«1819 года, июля 26-го дня, – говорилось в этом клятвенном обещании[549]
, – мы, нижепоименованные, обещаем вам и клянемся всемогущим Богом, перед Его святым Евангелием и крестом, в том, что собрание наше и общественное скопище Кутаисского и Шаропанского округов имело предметом своим не что иное, как только чтоб насчет выдаваемого преосвященным Феофилактом приказания о штатном учреждении просить нашего генерала; кроме сего, против его императорского величества Александра Павловича изменнических и противных произношений и мыслей между нами не имелось. Первая наша присяга на верность государю тверда, и ничего о нарушении оной между нами не говорено. Хотя из имеретин кто на нас клевещет пред начальством, но мы извещаем, что по тем доносам ничего между нами не произнесено против государя императора и против его войск ничего нами не предпринято».Не дозволив присягать по этому листу и находя, что упорство имеретин доказывает нечистосердечное их раскаяние, генерал Сысоев обратился к народу со своим воззванием.
«Жители Имеретин! – писал он[550]
. – Вы утверждаете мнением своим, что поступок ваш, оказанный при начатии введения преобразования духовной части, есть не преступление против присяги, прежде данной вами на верность свою его императорскому величеству великому государю Александру Павловичу, самодержцу всероссийскому; но сие утверждение ваше происходит от неискренности и непризнательности. Оною священною клятвою вы клялись всемогущим Богом и пресвятым его Евангелием: что хотите и должны его императорскому величеству и его всероссийского престола наследнику, который назначен будет, верно и нелицемерно служить и во всем высочайшей воле повиноваться, не щадя живота своего до последней капли крови.Все изданные и впредь издаваемые от постановленной его величеством власти узаконения или учреждения принимать с должным послушанием и оные по крайнему разумению, силе и возможности предостерегать и оборонять, восстановленное его императорским величеством в отечестве вашем спокойствие и тишину по крайней возможности своей соблюдать и никаких сношений с возмутителями отечества вашего, прямо или посредственно, тайно или явно, не токмо делом, но внушениями или иным чем – замыслом, действием и намерением не иметь, – где сей обет ваш?
Правительство русское, заботившееся о благе вашем, желало, правилами, утвержденными его императорским величеством, преобразовать и улучшить в Имеретин духовную часть, находящуюся в совершенном неустройстве, но вы с неповиновением и буйством не допустили учреждение сие.
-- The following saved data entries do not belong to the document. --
-- ==== Sys2Proof/Machine/Mixer.lean ====
section
/-! DEFINITION. The mixer, the DAC write and their commands: 45_mixer.md. -/

namespace Sys2Proof.Machine

/-- A channel level gated by enable[k] (R220). -/
def gated {w : Nat} (e : BitVec 5) (k : Nat) (level : BitVec w) : BitVec w :=
  if e.getLsbD k then level else 0

/-- The level of a pulse channel into the mixer: p1 or p2 of R220. -/
def pulseLevel (s : State) (c : PulseChan) : BitVec 4 :=
  match c with
  | .pulse1 => gated s.enable 0 (pulseOut s.pulse1)
  | .pulse2 => gated s.enable 1 (pulseOut s.pulse2)

/-- The tnd index j = 3·t + 2·n + d (R220, R223). -/
def tndIndex (s : State) : Nat :=
  3 * (gated s.enable 2 (triOut s.tri)).toNat + 2 * (gated s.enable 3 (noiseOut s.noise)).toNat
    + (gated s.enable 4 (dmcOut s.dmc)).toNat

/-- The MONO pulse index p1 + p2 (R224). -/
def monoIndex (p1 p2 : BitVec 4) : Fin 31 :=
  ⟨p1.toNat + p2.toNat, by omega⟩

/-- A blend table at (p1, p2) (R224). -/
def blend (t : PulseBlend) (p1 p2 : BitVec 4) : Fin 31 :=
  (t[p1.toNat])[p2.toNat]

/-- iL (R224). -/
def pulseIndexL (c : Config) (p1 p2 : BitVec 4) : Fin 31 :=
  match c.stereoMode with
  | .mono => monoIndex p1 p2
  | .stereo => blend c.pulseBlendL p1 p2

/-- iR (R224). -/
def pulseIndexR (c : Config) (p1 p2 : BitVec 4) : Fin 31 :=
  match c.stereoMode with
  | .mono => monoIndex p1 p2
  | .stereo => blend c.pulseBlendR p1 p2

/-- One side of the mix: the sum of the two table entries (R225), exact because a well-formed configuration keeps it at most 255
(R6), or the LINEAR_MIX entry (R227). -/
def mixSide (c : Config) (i : Fin 31) (j : Fin 203) : Byte :=
  match c.mixMode with
  | .lut => c.pulseLut[i] + c.tndLut[j]
  | .linear => (c.linearMix[i])[j]

/-- Mix(state, config) → (L, R) (R228); `none` when the tnd index lies outside TND_LUT. -/
def mix (s : State) : Option (Byte × Byte) :=
  let p1 := pulseLevel s .pulse1
  let p2 := pulseLevel s .pulse2
  if h : tndIndex s < 203 then
    some (mixSide s.cfg.val (pulseIndexL s.cfg.val p1 p2) ⟨tndIndex s, h⟩,
      mixSide s.cfg.val (pulseIndexR s.cfg.val p1 p2) ⟨tndIndex s, h⟩)
  else none

/-- dacL ← L; dacR ← R; emit DacWrite(L, R) (R229). -/
def State.dacWrite (s : State) (l r : Byte) : State :=
  { s with dacL := l, dacR := r, outputs := .dacWrite l r :: s.outputs }

/-- WR.ENABLE v (R221). -/
def execWrEnable (v : BitVec 5) (s : State) : Result :=
  .next { s with enable := v }

/-- RD.ENABLE (R222). -/
def execRdEnable (s : State) : Result :=
  .next (s.returnRead (zext32 s.enable))

/-- RD.DACL (R230). -/
def execRdDacl (s : State) : Result :=
  .next (s.returnRead (zext32 s.dacL))

/-- RD.DACR (R231). -/
def execRdDacr (s : State) : Result :=
  .next (s.returnRead (zext32 s.dacR))

end Sys2Proof.Machine
end

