-- ==== Sys2Proof/Laws/State.lean ====
section
/-! SUPPORT. One lemma for each field of State and each named update of it, so that no proof unfolds a record update. -/

namespace Sys2Proof.Machine

@[simp] theorem State.output_pulse1 (s : State) (o : Output) : (s.output o).pulse1 = s.pulse1 := rfl
@[simp] theorem State.output_pulse2 (s : State) (o : Output) : (s.output o).pulse2 = s.pulse2 := rfl
@[simp] theorem State.output_tri (s : State) (o : Output) : (s.output o).tri = s.tri := rfl
@[simp] theorem State.output_noise (s : State) (o : Output) : (s.output o).noise = s.noise := rfl
@[simp] theorem State.output_dmc (s : State) (o : Output) : (s.output o).dmc = s.dmc := rfl
@[simp] theorem State.output_stage (s : State) (o : Output) : (s.output o).stage = s.stage := rfl
@[simp] theorem State.output_enable (s : State) (o : Output) : (s.output o).enable = s.enable := rfl
@[simp] theorem State.output_dacL (s : State) (o : Output) : (s.output o).dacL = s.dacL := rfl
@[simp] theorem State.output_dacR (s : State) (o : Output) : (s.output o).dacR = s.dacR := rfl
@[simp] theorem State.output_region (s : State) (o : Output) : (s.output o).region = s.region := rfl
@[simp] theorem State.output_micros (s : State) (o : Output) : (s.output o).micros = s.micros := rfl
@[simp] theorem State.output_millis (s : State) (o : Output) : (s.output o).millis = s.millis := rfl
@[simp] theorem State.output_msFrac (s : State) (o : Output) : (s.output o).msFrac = s.msFrac := rfl
@[simp] theorem State.output_status (s : State) (o : Output) : (s.output o).status = s.status := rfl
@[simp] theorem State.output_cfg (s : State) (o : Output) : (s.output o).cfg = s.cfg := rfl
@[simp] theorem State.output_sampleMem (s : State) (o : Output) : (s.output o).sampleMem = s.sampleMem := rfl
@[simp] theorem State.output_inputs (s : State) (o : Output) : (s.output o).inputs = s.inputs := rfl
@[simp] theorem State.output_outputs (s : State) (o : Output) : (s.output o).outputs = o :: s.outputs := rfl

@[simp] theorem State.returnRead_pulse1 (s : State) (v : Data) : (s.returnRead v).pulse1 = s.pulse1 := rfl
@[simp] theorem State.returnRead_pulse2 (s : State) (v : Data) : (s.returnRead v).pulse2 = s.pulse2 := rfl
@[simp] theorem State.returnRead_tri (s : State) (v : Data) : (s.returnRead v).tri = s.tri := rfl
@[simp] theorem State.returnRead_noise (s : State) (v : Data) : (s.returnRead v).noise = s.noise := rfl
@[simp] theorem State.returnRead_dmc (s : State) (v : Data) : (s.returnRead v).dmc = s.dmc := rfl
@[simp] theorem State.returnRead_stage (s : State) (v : Data) : (s.returnRead v).stage = s.stage := rfl
@[simp] theorem State.returnRead_enable (s : State) (v : Data) : (s.returnRead v).enable = s.enable := rfl
@[simp] theorem State.returnRead_dacL (s : State) (v : Data) : (s.returnRead v).dacL = s.dacL := rfl
@[simp] theorem State.returnRead_dacR (s : State) (v : Data) : (s.returnRead v).dacR = s.dacR := rfl
@[simp] theorem State.returnRead_region (s : State) (v : Data) : (s.returnRead v).region = s.region := rfl
@[simp] theorem State.returnRead_micros (s : State) (v : Data) : (s.returnRead v).micros = s.micros := rfl
@[simp] theorem State.returnRead_millis (s : State) (v : Data) : (s.returnRead v).millis = s.millis := rfl
@[simp] theorem State.returnRead_msFrac (s : State) (v : Data) : (s.returnRead v).msFrac = s.msFrac := rfl
@[simp] theorem State.returnRead_status (s : State) (v : Data) : (s.returnRead v).status = s.status := rfl
@[simp] theorem State.returnRead_cfg (s : State) (v : Data) : (s.returnRead v).cfg = s.cfg := rfl
@[simp] theorem State.returnRead_sampleMem (s : State) (v : Data) : (s.returnRead v).sampleMem = s.sampleMem := rfl
@[simp] theorem State.returnRead_inputs (s : State) (v : Data) : (s.returnRead v).inputs = s.inputs := rfl
@[simp] theorem State.returnRead_outputs (s : State) (v : Data) : (s.returnRead v).outputs = .readData v :: s.outputs := rfl

@[simp] theorem State.dacWrite_pulse1 (s : State) (l r : Byte) : (s.dacWrite l r).pulse1 = s.pulse1 := rfl
@[simp] theorem State.dacWrite_pulse2 (s : State) (l r : Byte) : (s.dacWrite l r).pulse2 = s.pulse2 := rfl
@[simp] theorem State.dacWrite_tri (s : State) (l r : Byte) : (s.dacWrite l r).tri = s.tri := rfl
@[simp] theorem State.dacWrite_noise (s : State) (l r : Byte) : (s.dacWrite l r).noise = s.noise := rfl
@[simp] theorem State.dacWrite_dmc (s : State) (l r : Byte) : (s.dacWrite l r).dmc = s.dmc := rfl
@[simp] theorem State.dacWrite_stage (s : State) (l r : Byte) : (s.dacWrite l r).stage = s.stage := rfl
@[simp] theorem State.dacWrite_enable (s : State) (l r : Byte) : (s.dacWrite l r).enable = s.enable := rfl
@[simp] theorem State.dacWrite_dacL (s : State) (l r : Byte) : (s.dacWrite l r).dacL = l := rfl
@[simp] theorem State.dacWrite_dacR (s : State) (l r : Byte) : (s.dacWrite l r).dacR = r := rfl
@[simp] theorem State.dacWrite_region (s : State) (l r : Byte) : (s.dacWrite l r).region = s.region := rfl
@[simp] theorem State.dacWrite_micros (s : State) (l r : Byte) : (s.dacWrite l r).micros = s.micros := rfl
@[simp] theorem State.dacWrite_millis (s : State) (l r : Byte) : (s.dacWrite l r).millis = s.millis := rfl
@[simp] theorem State.dacWrite_msFrac (s : State) (l r : Byte) : (s.dacWrite l r).msFrac = s.msFrac := rfl
@[simp] theorem State.dacWrite_status (s : State) (l r : Byte) : (s.dacWrite l r).status = s.status := rfl
@[simp] theorem State.dacWrite_cfg (s : State) (l r : Byte) : (s.dacWrite l r).cfg = s.cfg := rfl
@[simp] theorem State.dacWrite_sampleMem (s : State) (l r : Byte) : (s.dacWrite l r).sampleMem = s.sampleMem := rfl
@[simp] theorem State.dacWrite_inputs (s : State) (l r : Byte) : (s.dacWrite l r).inputs = s.inputs := rfl
@[simp] theorem State.dacWrite_outputs (s : State) (l r : Byte) : (s.dacWrite l r).outputs = .dacWrite l r :: s.outputs := rfl

@[simp] theorem State.raiseDmcFetchFault_pulse1 (s : State) : (s.raiseDmcFetchFault).pulse1 = s.pulse1 := rfl
@[simp] theorem State.raiseDmcFetchFault_pulse2 (s : State) : (s.raiseDmcFetchFault).pulse2 = s.pulse2 := rfl
@[simp] theorem State.raiseDmcFetchFault_tri (s : State) : (s.raiseDmcFetchFault).tri = s.tri := rfl
@[simp] theorem State.raiseDmcFetchFault_noise (s : State) : (s.raiseDmcFetchFault).noise = s.noise := rfl
@[simp] theorem State.raiseDmcFetchFault_dmc (s : State) : (s.raiseDmcFetchFault).dmc = dmcStop s.cfg.val s.dmc := rfl
@[simp] theorem State.raiseDmcFetchFault_stage (s : State) : (s.raiseDmcFetchFault).stage = s.stage := rfl
@[simp] theorem State.raiseDmcFetchFault_enable (s : State) : (s.raiseDmcFetchFault).enable = s.enable := rfl
@[simp] theorem State.raiseDmcFetchFault_dacL (s : State) : (s.raiseDmcFetchFault).dacL = s.dacL := rfl
@[simp] theorem State.raiseDmcFetchFault_dacR (s : State) : (s.raiseDmcFetchFault).dacR = s.dacR := rfl
@[simp] theorem State.raiseDmcFetchFault_region (s : State) : (s.raiseDmcFetchFault).region = s.region := rfl
@[simp] theorem State.raiseDmcFetchFault_micros (s : State) : (s.raiseDmcFetchFault).micros = s.micros := rfl
@[simp] theorem State.raiseDmcFetchFault_millis (s : State) : (s.raiseDmcFetchFault).millis = s.millis := rfl
@[simp] theorem State.raiseDmcFetchFault_msFrac (s : State) : (s.raiseDmcFetchFault).msFrac = s.msFrac := rfl
@[simp] theorem State.raiseDmcFetchFault_status (s : State) : (s.raiseDmcFetchFault).status = s.status.setDmcf := rfl
@[simp] theorem State.raiseDmcFetchFault_cfg (s : State) : (s.raiseDmcFetchFault).cfg = s.cfg := rfl
@[simp] theorem State.raiseDmcFetchFault_sampleMem (s : State) : (s.raiseDmcFetchFault).sampleMem = s.sampleMem := rfl
@[simp] theorem State.raiseDmcFetchFault_inputs (s : State) : (s.raiseDmcFetchFault).inputs = s.inputs := rfl
@[simp] theorem State.raiseDmcFetchFault_outputs (s : State) : (s.raiseDmcFetchFault).outputs = s.outputs := rfl

@[simp] theorem placeInput_pulse1 (s : State) (x : Input) : (placeInput s x).pulse1 = s.pulse1 := rfl
@[simp] theorem placeInput_pulse2 (s : State) (x : Input) : (placeInput s x).pulse2 = s.pulse2 := rfl
@[simp] theorem placeInput_tri (s : State) (x : Input) : (placeInput s x).tri = s.tri := rfl
@[simp] theorem placeInput_noise (s : State) (x : Input) : (placeInput s x).noise = s.noise := rfl
@[simp] theorem placeInput_dmc (s : State) (x : Input) : (placeInput s x).dmc = s.dmc := rfl
@[simp] theorem placeInput_stage (s : State) (x : Input) : (placeInput s x).stage = s.stage := rfl
@[simp] theorem placeInput_enable (s : State) (x : Input) : (placeInput s x).enable = s.enable := rfl
@[simp] theorem placeInput_dacL (s : State) (x : Input) : (placeInput s x).dacL = s.dacL := rfl
@[simp] theorem placeInput_dacR (s : State) (x : Input) : (placeInput s x).dacR = s.dacR := rfl
@[simp] theorem placeInput_region (s : State) (x : Input) : (placeInput s x).region = s.region := rfl
@[simp] theorem placeInput_micros (s : State) (x : Input) : (placeInput s x).micros = s.micros := rfl
@[simp] theorem placeInput_millis (s : State) (x : Input) : (placeInput s x).millis = s.millis := rfl
@[simp] theorem placeInput_msFrac (s : State) (x : Input) : (placeInput s x).msFrac = s.msFrac := rfl
@[simp] theorem placeInput_status (s : State) (x : Input) : (placeInput s x).status = s.status := rfl
@[simp] theorem placeInput_cfg (s : State) (x : Input) : (placeInput s x).cfg = s.cfg := rfl
@[simp] theorem placeInput_sampleMem (s : State) (x : Input) : (placeInput s x).sampleMem = s.sampleMem := rfl
@[simp] theorem placeInput_inputs (s : State) (x : Input) : (placeInput s x).inputs = x :: s.inputs := rfl
@[simp] theorem placeInput_outputs (s : State) (x : Input) : (placeInput s x).outputs = s.outputs := rfl

@[simp] theorem State.setPulse_pulse1_self (s : State) (p : Pulse) : (s.setPulse .pulse1 p).pulse1 = p := rfl
@[simp] theorem State.setPulse_pulse1_other (s : State) (p : Pulse) : (s.setPulse .pulse2 p).pulse1 = s.pulse1 := rfl
@[simp] theorem State.setPulse_pulse2_self (s : State) (p : Pulse) : (s.setPulse .pulse2 p).pulse2 = p := rfl
@[simp] theorem State.setPulse_pulse2_other (s : State) (p : Pulse) : (s.setPulse .pulse1 p).pulse2 = s.pulse2 := rfl
@[simp] theorem State.setPulse_tri (s : State) (c : PulseChan) (p : Pulse) : (s.setPulse c p).tri = s.tri := by
  cases c <;> rfl
@[simp] theorem State.setPulse_noise (s : State) (c : PulseChan) (p : Pulse) : (s.setPulse c p).noise = s.noise := by
  cases c <;> rfl
@[simp] theorem State.setPulse_dmc (s : State) (c : PulseChan) (p : Pulse) : (s.setPulse c p).dmc = s.dmc := by
  cases c <;> rfl
@[simp] theorem State.setPulse_stage (s : State) (c : PulseChan) (p : Pulse) : (s.setPulse c p).stage = s.stage := by
  cases c <;> rfl
@[simp] theorem State.setPulse_enable (s : State) (c : PulseChan) (p : Pulse) : (s.setPulse c p).enable = s.enable := by
  cases c <;> rfl
@[simp] theorem State.setPulse_dacL (s : State) (c : PulseChan) (p : Pulse) : (s.setPulse c p).dacL = s.dacL := by
  cases c <;> rfl
@[simp] theorem State.setPulse_dacR (s : State) (c : PulseChan) (p : Pulse) : (s.setPulse c p).dacR = s.dacR := by
  cases c <;> rfl
@[simp] theorem State.setPulse_region (s : State) (c : PulseChan) (p : Pulse) : (s.setPulse c p).region = s.region := by
  cases c <;> rfl
@[simp] theorem State.setPulse_micros (s : State) (c : PulseChan) (p : Pulse) : (s.setPulse c p).micros = s.micros := by
  cases c <;> rfl
@[simp] theorem State.setPulse_millis (s : State) (c : PulseChan) (p : Pulse) : (s.setPulse c p).millis = s.millis := by
  cases c <;> rfl
@[simp] theorem State.setPulse_msFrac (s : State) (c : PulseChan) (p : Pulse) : (s.setPulse c p).msFrac = s.msFrac := by
  cases c <;> rfl
@[simp] theorem State.setPulse_status (s : State) (c : PulseChan) (p : Pulse) : (s.setPulse c p).status = s.status := by
  cases c <;> rfl
@[simp] theorem State.setPulse_cfg (s : State) (c : PulseChan) (p : Pulse) : (s.setPulse c p).cfg = s.cfg := by
  cases c <;> rfl
@[simp] theorem State.setPulse_sampleMem (s : State) (c : PulseChan) (p : Pulse) : (s.setPulse c p).sampleMem = s.sampleMem := by
  cases c <;> rfl
@[simp] theorem State.setPulse_inputs (s : State) (c : PulseChan) (p : Pulse) : (s.setPulse c p).inputs = s.inputs := by
  cases c <;> rfl
@[simp] theorem State.setPulse_outputs (s : State) (c : PulseChan) (p : Pulse) : (s.setPulse c p).outputs = s.outputs := by
  cases c <;> rfl

/-- Writing a pulse channel and reading it back. -/
@[simp] theorem State.pulse_setPulse (s : State) (c : PulseChan) (p : Pulse) : (s.setPulse c p).pulse c = p := by
  cases c <;> rfl

/-- Writing a pulse channel leaves the other one alone. -/
theorem State.pulse_setPulse_ne (s : State) (c e : PulseChan) (p : Pulse) (h : e ≠ c) :
    (s.setPulse c p).pulse e = s.pulse e := by
  cases c <;> cases e <;> first | rfl | exact absurd rfl h

/-- Raising Illegal on a write only sets STATUS.ILL. -/
theorem State.raiseIllegal_write (s : State) :
    s.raiseIllegal false = { s with status := { s.status with ill := true } } := rfl

/-- Raising Illegal on a read sets STATUS.ILL and returns 0. -/
theorem State.raiseIllegal_read (s : State) :
    s.raiseIllegal true = { s with status := { s.status with ill := true }, outputs := .readData 0 :: s.outputs } := rfl

@[simp] theorem State.raiseIllegal_pulse1 (s : State) (b : Bool) : (s.raiseIllegal b).pulse1 = s.pulse1 := by
  cases b <;> rfl
@[simp] theorem State.raiseIllegal_pulse2 (s : State) (b : Bool) : (s.raiseIllegal b).pulse2 = s.pulse2 := by
  cases b <;> rfl
@[simp] theorem State.raiseIllegal_tri (s : State) (b : Bool) : (s.raiseIllegal b).tri = s.tri := by
  cases b <;> rfl
@[simp] theorem State.raiseIllegal_noise (s : State) (b : Bool) : (s.raiseIllegal b).noise = s.noise := by
  cases b <;> rfl
@[simp] theorem State.raiseIllegal_dmc (s : State) (b : Bool) : (s.raiseIllegal b).dmc = s.dmc := by
  cases b <;> rfl
@[simp] theorem State.raiseIllegal_stage (s : State) (b : Bool) : (s.raiseIllegal b).stage = s.stage := by
  cases b <;> rfl
@[simp] theorem State.raiseIllegal_enable (s : State) (b : Bool) : (s.raiseIllegal b).enable = s.enable := by
  cases b <;> rfl
@[simp] theorem State.raiseIllegal_dacL (s : State) (b : Bool) : (s.raiseIllegal b).dacL = s.dacL := by
  cases b <;> rfl
@[simp] theorem State.raiseIllegal_dacR (s : State) (b : Bool) : (s.raiseIllegal b).dacR = s.dacR := by
  cases b <;> rfl
@[simp] theorem State.raiseIllegal_region (s : State) (b : Bool) : (s.raiseIllegal b).region = s.region := by
  cases b <;> rfl
@[simp] theorem State.raiseIllegal_micros (s : State) (b : Bool) : (s.raiseIllegal b).micros = s.micros := by
  cases b <;> rfl
@[simp] theorem State.raiseIllegal_millis (s : State) (b : Bool) : (s.raiseIllegal b).millis = s.millis := by
  cases b <;> rfl
@[simp] theorem State.raiseIllegal_msFrac (s : State) (b : Bool) : (s.raiseIllegal b).msFrac = s.msFrac := by
  cases b <;> rfl
@[simp] theorem State.raiseIllegal_status (s : State) (b : Bool) : (s.raiseIllegal b).status = s.status.setIll := by
  cases b <;> rfl
@[simp] theorem State.raiseIllegal_cfg (s : State) (b : Bool) : (s.raiseIllegal b).cfg = s.cfg := by
  cases b <;> rfl
@[simp] theorem State.raiseIllegal_sampleMem (s : State) (b : Bool) : (s.raiseIllegal b).sampleMem = s.sampleMem := by
  cases b <;> rfl
@[simp] theorem State.raiseIllegal_inputs (s : State) (b : Bool) : (s.raiseIllegal b).inputs = s.inputs := by
  cases b <;> rfl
В таком случае, когда бы, по известности вам пользы того учреждения и по привязанности к прежним своим правилам, желали остаться при них, для вас оставалась позволительность с покорностью просить о том начальство; но вы, вместо снискания благоуважения, в оскорбление российских законов, дерзнули собираться мятежными скопищами, делать заговоры и подтверждать единомыслие своею присягою.
При начатии описания, каковое потребно было для введения учреждения, вы, в поддержание явного сопротивления своего, остановили отправленных для того чиновников и еще грозили им, что ежели бы они не оставили сего описания, то произошли бы худые последствия, как между тем некоторые и были уже вами задержаны. Среди таковых заблуждений ваших были еще из вас, которые смекали в волнении вашем свою пользу и выгоду и потому утверждали более вас в оном, разглашая, что хотели переменить христианскую веру, оставить без доходов ев. церкви, а из вас брать в солдаты, и, одним словом, внушали о том, что можно только было изобрести хитрому, коварному и злонамеренному уму. Сии недоброжелатели ни русскому правительству, ни вам не преступили ли верноподданнической обязанности? Исчислив, можно сказать, коротко ваши деяния, я тем вас уличаю в погрешности вашей против присяги вашей, а не менее перед всеавгустейшим монархом и его законами.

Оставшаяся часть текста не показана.